Он едва закончил говорить с Сапфирой, как она бросилась вперёд и укусила Фирнена в левый бок. Из его раны брызнула кровь, он зарычал и отпрыгнул назад. Потом, рыча и не зная что делать дальше, он стал отступать перед надвигающейся на него Сапфирой.
– Сапфира! – огорченный, Эрагон повернулся к Арья, намереваясь извиниться.
Но она не выглядела огорчённой. Фирнену и Эрагону она сказала:
– Если ты хочешь, чтобы она тебя уважала, тогда ты должен укусить её в ответ.
Арья, удивлённо вздёрнув брови, посмотрела на Эрагона. Он ответил ей понимающей, но кривоватой улыбкой.
Фирнен взглянул, колеблясь, на Арью. Сапфира щёлкнула своими зубами, и он снова отпрыгнул назад. Потом, оглушительно заревев, он, подняв крылья, словно стараясь казаться больше, бросился на Сапфиру и, кусая её за заднюю лапу, вонзил в неё зубы.
Боль, которую испытала Сапфира, вовсе и не была болью.

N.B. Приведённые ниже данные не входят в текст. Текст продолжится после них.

/-- Every step keeps the cards sound: the intake list is the list of the POSTED cards, each once, over
takings, the CANCEL of a POSTED card and the posts of action cards as over the host's writes; and every card
that a record holds is TAKEN and held by no other record (R117, R180 to R182). -/
def Obligations.StepKeepsTheCardsSound : Prop :=
  ∀ s t : State, s.cardsSound → step s = .next t → t.cardsSound

/-- The outputs of a door by its kind, its state and its demand, and the change of outputs that is URGENT;
after every step the outputs of every fitted door are those of the table (R104). The image of a station by its
kind, from the contributions of its owner (R6, R36): for a DOOR station four bits for each point, for a RAMP
station the valves, for a PACK station pump run, for a CALL station action, clip, chime flag and token, 0 where
no record drives an output; after every step the composed image of every station, in every station state, is
that of the contributions. That clip, chime flag and token are 0 beside NONE and STOP is the model's reading
(LOG 13). -/
def Obligations.OutputsFollowTheDoors : Prop :=
  (∀ (k : DoorKind) (r : DoorRecord),
    ((doorOutputs k r).closeDrive = true ↔ k ≠ .springFire ∧ r.state = .closing) ∧
    ((doorOutputs k r).openDrive = true ↔ k ≠ .springFire ∧ r.state = .opening) ∧
    ((doorOutputs k r).warning = true ↔ r.state = .warning ∨ r.state = .closing ∨
      r.state = .obstructed ∨ (r.state = .waiting ∧ r.demand = .close)) ∧
    (k ≠ .springFire → (doorOutputs k r).magnet = false) ∧
    (k = .springFire → r.state ≠ .waiting → r.state ≠ .obstructed →
      ((doorOutputs k r).magnet = true ↔ r.state = .opened ∨ r.state = .ajar ∨ r.state = .warning ∨
        r.state = .opening ∨ (r.state = .unknown ∧ ¬ (r.demand = .close ∧ r.origin = .zone))))) ∧
  (∀ before after : DoorOutputs, outputsUrgent before after = true ↔
    (before.closeDrive = false ∧ after.closeDrive = true) ∨
      (before.magnet = true ∧ after.magnet = false)) ∧
  (∀ s t : State, s.outputsFollow → step s = .next t → t.outputsFollow) ∧
  (∀ (i : Fin 48) (s : State),
    (s.stationKind i = .door →
      (∀ point k : Fin 4, (composeImage s i).getLsbD (4 * point.val + k.val) = true ↔
        ∃ d e, s.doorEntry d = some e ∧ e.station = i ∧ e.point = point ∧
          [s.doors[d].outputs.closeDrive, s.doors[d].outputs.openDrive, s.doors[d].outputs.warning,
            s.doors[d].outputs.magnet][k.val]! = true) ∧
      ∀ n, 16 ≤ n → (composeImage s i).getLsbD n = false) ∧
    (∀ r, s.isRampStation i r → composeImage s i = s.ramps[r].valves.setWidth 32) ∧
    (∀ p, s.isPackStation i p → composeImage s i = if s.packs[p].pumpRun then 1 else 0) ∧
    (∀ z, s.isCallStation i z → imageBytes .call (composeImage s i) =
      match s.channels[z].contribution with
      | .none => [0, 0, 0, 0]
      | .play clip chime token => [1, clip, if chime then 1 else 0, token]
      | .stop => [2, 0, 0, 0]) ∧
    (s.stationKind i = .sensor ∨ s.stationKind i = .none ∨
        (s.stationKind i = .ramp ∧ s.rampsOn i = []) ∨
        (s.stationKind i = .pack ∧ s.packsOn i = []) ∨
        (s.stationKind i = .call ∧ s.zonesCalling i = []) →
      composeImage s i = 0)) ∧
  ∀ s t : State, s.imagesFollow → step s = .next t → t.imagesFollow

/-- Every command but power-on reset and a host write leaves every stored word of exchange memory as it is,
but for the outcome words of cards that have ended (R183, R188, R196). -/
def Obligations.MemoryChangesOnlyAtEndedCards : Prop :=
  ∀ (c : Instr) (s t : State), exec c s = .next t →
    (∀ a b p, c ≠ .powerOnReset a b p) → (∀ a v, c ≠ .hostWrite a v) → MemorySameButEnded s t
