-- ==== Sys2Proof/Tests/Slice0.lean ====
section
/-! SUPPORT. The model's own tests: the smoke test of WellFormed, worked values of the spec, one small step for
each family, and for every statement of the provers that has hypotheses a state that meets them
(`witness_<Statement>`, a clause of its own `witness_<Statement>_<clause>`). -/

open Sys2Proof Sys2Proof.Machine

namespace Sys2Proof.Tests

-- One theorem at a time: each evaluates in the kernel, and many at once take much memory.
set_option Elab.async false

/-! ### Well-formed commands -/

theorem test_enables_with_restart_code_ill_formed :
    Instr.wellFormed (.portControlEnables 0x9001) = false := by decide

theorem test_answer_outside_the_window_ill_formed :
    Instr.wellFormed (.answerReceived ⟨48, List.replicate 14 false⟩ 0) = false := by decide

theorem test_answer_with_a_short_break_ill_formed :
    Instr.wellFormed (.answerReceived ⟨0, List.replicate 10 false⟩ 0) = false := by decide

theorem test_answer_longer_than_a_frame_ill_formed :
    Instr.wellFormed (.answerReceived ⟨0, List.replicate 14 false ++ List.replicate 285 true⟩ 0) = false := by
  decide +kernel

theorem test_answer_at_the_edges_well_formed :
    Instr.wellFormed (.answerReceived ⟨47, List.replicate 11 false ++ List.replicate 284 true⟩ 0) = true := by
  decide +kernel

/-- No row of the opcode table has bits. -/
theorem test_no_word_spells_a_command : decodeTableWord 16 1 = none := by decide

/-! ### Worked values of the spec -/

/-- 1.2: the POLL of station 5, and its ACK to SET 07. -/
theorem test_crc_of_poll : frameBytes 5 kindPoll [] = [0x05, 0x01, 0x00, 0xD5] := by decide +kernel

theorem test_crc_of_ack : frameBytes 5 kindAck [7] = [0x05, 0x12, 0x01, 0x07, 0x3A] := by decide +kernel

/-- R2: start bit low, the data bits of 0x05 with the least significant first, stop bit high. -/
theorem test_character_on_the_line :
    characterLevels 0x05 = [false, true, false, true, false, false, false, false, false, true] := by decide

/-- R2, R7: in the ACK of station 5, the stop bit of ADDRESS is low; then KIND is low for 11 bit times. -/
theorem test_framing_fault_and_break_inside :
    let levels := frameLevels [0x05, 0x12, 0x01, 0x07, 0x3A]
    receiveFrame ⟨0, levels⟩ = some [0x05, 0x12, 0x01, 0x07, 0x3A] ∧
      receiveFrame ⟨0, levels.set 25 false⟩ = none ∧
      receivedItems ⟨0, levels.take 26 ++ List.replicate 11 false ++ levels.drop 37⟩ =
        [.char 2 0x05 true, .lowRun 0] := by decide +kernel

/-- 12: the state words of board card 0, board card 31 and action card 7. -/
theorem test_card_addresses :
    cardAddress 0 0 = 0x0040 ∧ cardAddress 31 0 = 0x0230 ∧ cardAddress 39 15 = 0x02BF := by decide

/-! ### A small deck -/

/-- A state that runs with a small deck: ramp 1 at station 1, door 1 (spring) and door 2 (hydraulic) at station
2, zone 1 with station 3 for its calls, pack 1 at station 4. -/
def stage : StageRecord := ⟨1, .time 150, 2, 30, 0⟩
def ramp : RampEntry where
  station := 0
  pack := 0
  zone := 0
  travel := 16
  nominal := 400
  depth := 4
  lead := 32
  blank := 16
  stallMultiple := 3
  warn := false
  gates := []
  lowerFirst := 1
  raiseFirst := 1
  stages := Vector.replicate 12 stage
def spring : DoorEntry := ⟨.springFire, 1, 0, 0, 2, 20, 20, 3, 3⟩
def hydraulic : DoorEntry := ⟨.hydraulicFire 0, 1, 1, 0, 0, 20, 20, 3, 3⟩
def zone : ZoneEntry := ⟨[], some 2, [0], true, 5, 1, 1, 0⟩
def fitted (k : StationKind) : StationEntry := ⟨k, 2, true⟩
def deckTables : Tables where
  stations := (((Tables.start.stations.set 0 (fitted .ramp)).set 1 (fitted .door)).set 2
    (fitted .call)).set 3 (fitted .pack)
  packs := Tables.start.packs.set 0 ⟨some 3, 2, 10, 1⟩
  ramps := Tables.start.ramps.set 0 (some ramp)
  doors := (Tables.start.doors.set 0 (some spring)).set 1 (some hydraulic)
  zones := Tables.start.zones.set 0 zone
  adopted := 31
def base : State := { State.reset with part := .running, tables := deckTables }
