/-! #### `State.setBuf` -/
@[simp] theorem State.setBuf_cfg (s : State) (i : Nat) (v : Byte) : (s.setBuf i v).cfg = s.cfg := rfl
@[simp] theorem State.setBuf_handles (s : State) (i : Nat) (v : Byte) : (s.setBuf i v).handles = s.handles := rfl
@[simp] theorem State.setBuf_gpioOut (s : State) (i : Nat) (v : Byte) : (s.setBuf i v).gpioOut = s.gpioOut := rfl
@[simp] theorem State.setBuf_gpioDir (s : State) (i : Nat) (v : Byte) : (s.setBuf i v).gpioDir = s.gpioDir := rfl
@[simp] theorem State.setBuf_spi (s : State) (i : Nat) (v : Byte) : (s.setBuf i v).spi = s.spi := rfl
@[simp] theorem State.setBuf_busInit (s : State) (i : Nat) (v : Byte) : (s.setBuf i v).busInit = s.busInit := rfl
@[simp] theorem State.setBuf_buf (s : State) (i : Nat) (v : Byte) :
    (s.setBuf i v).buf = s.buf.write i v := rfl
@[simp] theorem State.setBuf_time (s : State) (i : Nat) (v : Byte) : (s.setBuf i v).time = s.time := rfl
@[simp] theorem State.setBuf_diag (s : State) (i : Nat) (v : Byte) : (s.setBuf i v).diag = s.diag := rfl
@[simp] theorem State.setBuf_trace (s : State) (i : Nat) (v : Byte) : (s.setBuf i v).trace = s.trace := rfl
@[simp] theorem State.setBuf_eng (s : State) (i : Nat) (v : Byte) : (s.setBuf i v).eng = s.eng := rfl
@[simp] theorem State.setBuf_cmd (s : State) (i : Nat) (v : Byte) : (s.setBuf i v).cmd = s.cmd := rfl
@[simp] theorem State.setBuf_rsp (s : State) (i : Nat) (v : Byte) : (s.setBuf i v).rsp = s.rsp := rfl
@[simp] theorem State.setBuf_host (s : State) (i : Nat) (v : Byte) : (s.setBuf i v).host = s.host := rfl
@[simp] theorem State.setBuf_sched (s : State) (i : Nat) (v : Byte) : (s.setBuf i v).sched = s.sched := rfl

/-! #### `State.emit` -/
@[simp] theorem State.emit_cfg (s : State) (tag : Tag) : (s.emit tag).cfg = s.cfg := rfl
@[simp] theorem State.emit_handles (s : State) (tag : Tag) : (s.emit tag).handles = s.handles := rfl
@[simp] theorem State.emit_gpioOut (s : State) (tag : Tag) : (s.emit tag).gpioOut = s.gpioOut := rfl
@[simp] theorem State.emit_gpioDir (s : State) (tag : Tag) : (s.emit tag).gpioDir = s.gpioDir := rfl
@[simp] theorem State.emit_spi (s : State) (tag : Tag) : (s.emit tag).spi = s.spi := rfl
@[simp] theorem State.emit_busInit (s : State) (tag : Tag) : (s.emit tag).busInit = s.busInit := rfl
@[simp] theorem State.emit_buf (s : State) (tag : Tag) : (s.emit tag).buf = s.buf := rfl
@[simp] theorem State.emit_time (s : State) (tag : Tag) : (s.emit tag).time = s.time := rfl
@[simp] theorem State.emit_diag (s : State) (tag : Tag) :
    (s.emit tag).diag = if s.cfg.sinkPresent then s.diag ++ [tag] else s.diag := rfl
@[simp] theorem State.emit_trace (s : State) (tag : Tag) : (s.emit tag).trace = s.trace := rfl
@[simp] theorem State.emit_eng (s : State) (tag : Tag) : (s.emit tag).eng = s.eng := rfl
@[simp] theorem State.emit_cmd (s : State) (tag : Tag) : (s.emit tag).cmd = s.cmd := rfl
@[simp] theorem State.emit_rsp (s : State) (tag : Tag) : (s.emit tag).rsp = s.rsp := rfl
@[simp] theorem State.emit_host (s : State) (tag : Tag) : (s.emit tag).host = s.host := rfl
@[simp] theorem State.emit_sched (s : State) (tag : Tag) : (s.emit tag).sched = s.sched := rfl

Сапфира и Фирнен возобновили своё кружение, всё громче и громче рыча и повизгивая. Фирнен снова ринулся на Сапфиру. Он запрыгнул на её шею и пригнул её голову к земле. Удерживая её в таком положении, он пару раз игриво укусил Сапфиру в затылок.
Сапфира боролась не так яростно, как от неё ожидал Эрагон; он догадался, что она сама позволила Фирнену поймать себя – этого не удавалось сделать даже Торну.
– Ухаживания драконов не так-то уж и нежны, – прокомментировал он Арье.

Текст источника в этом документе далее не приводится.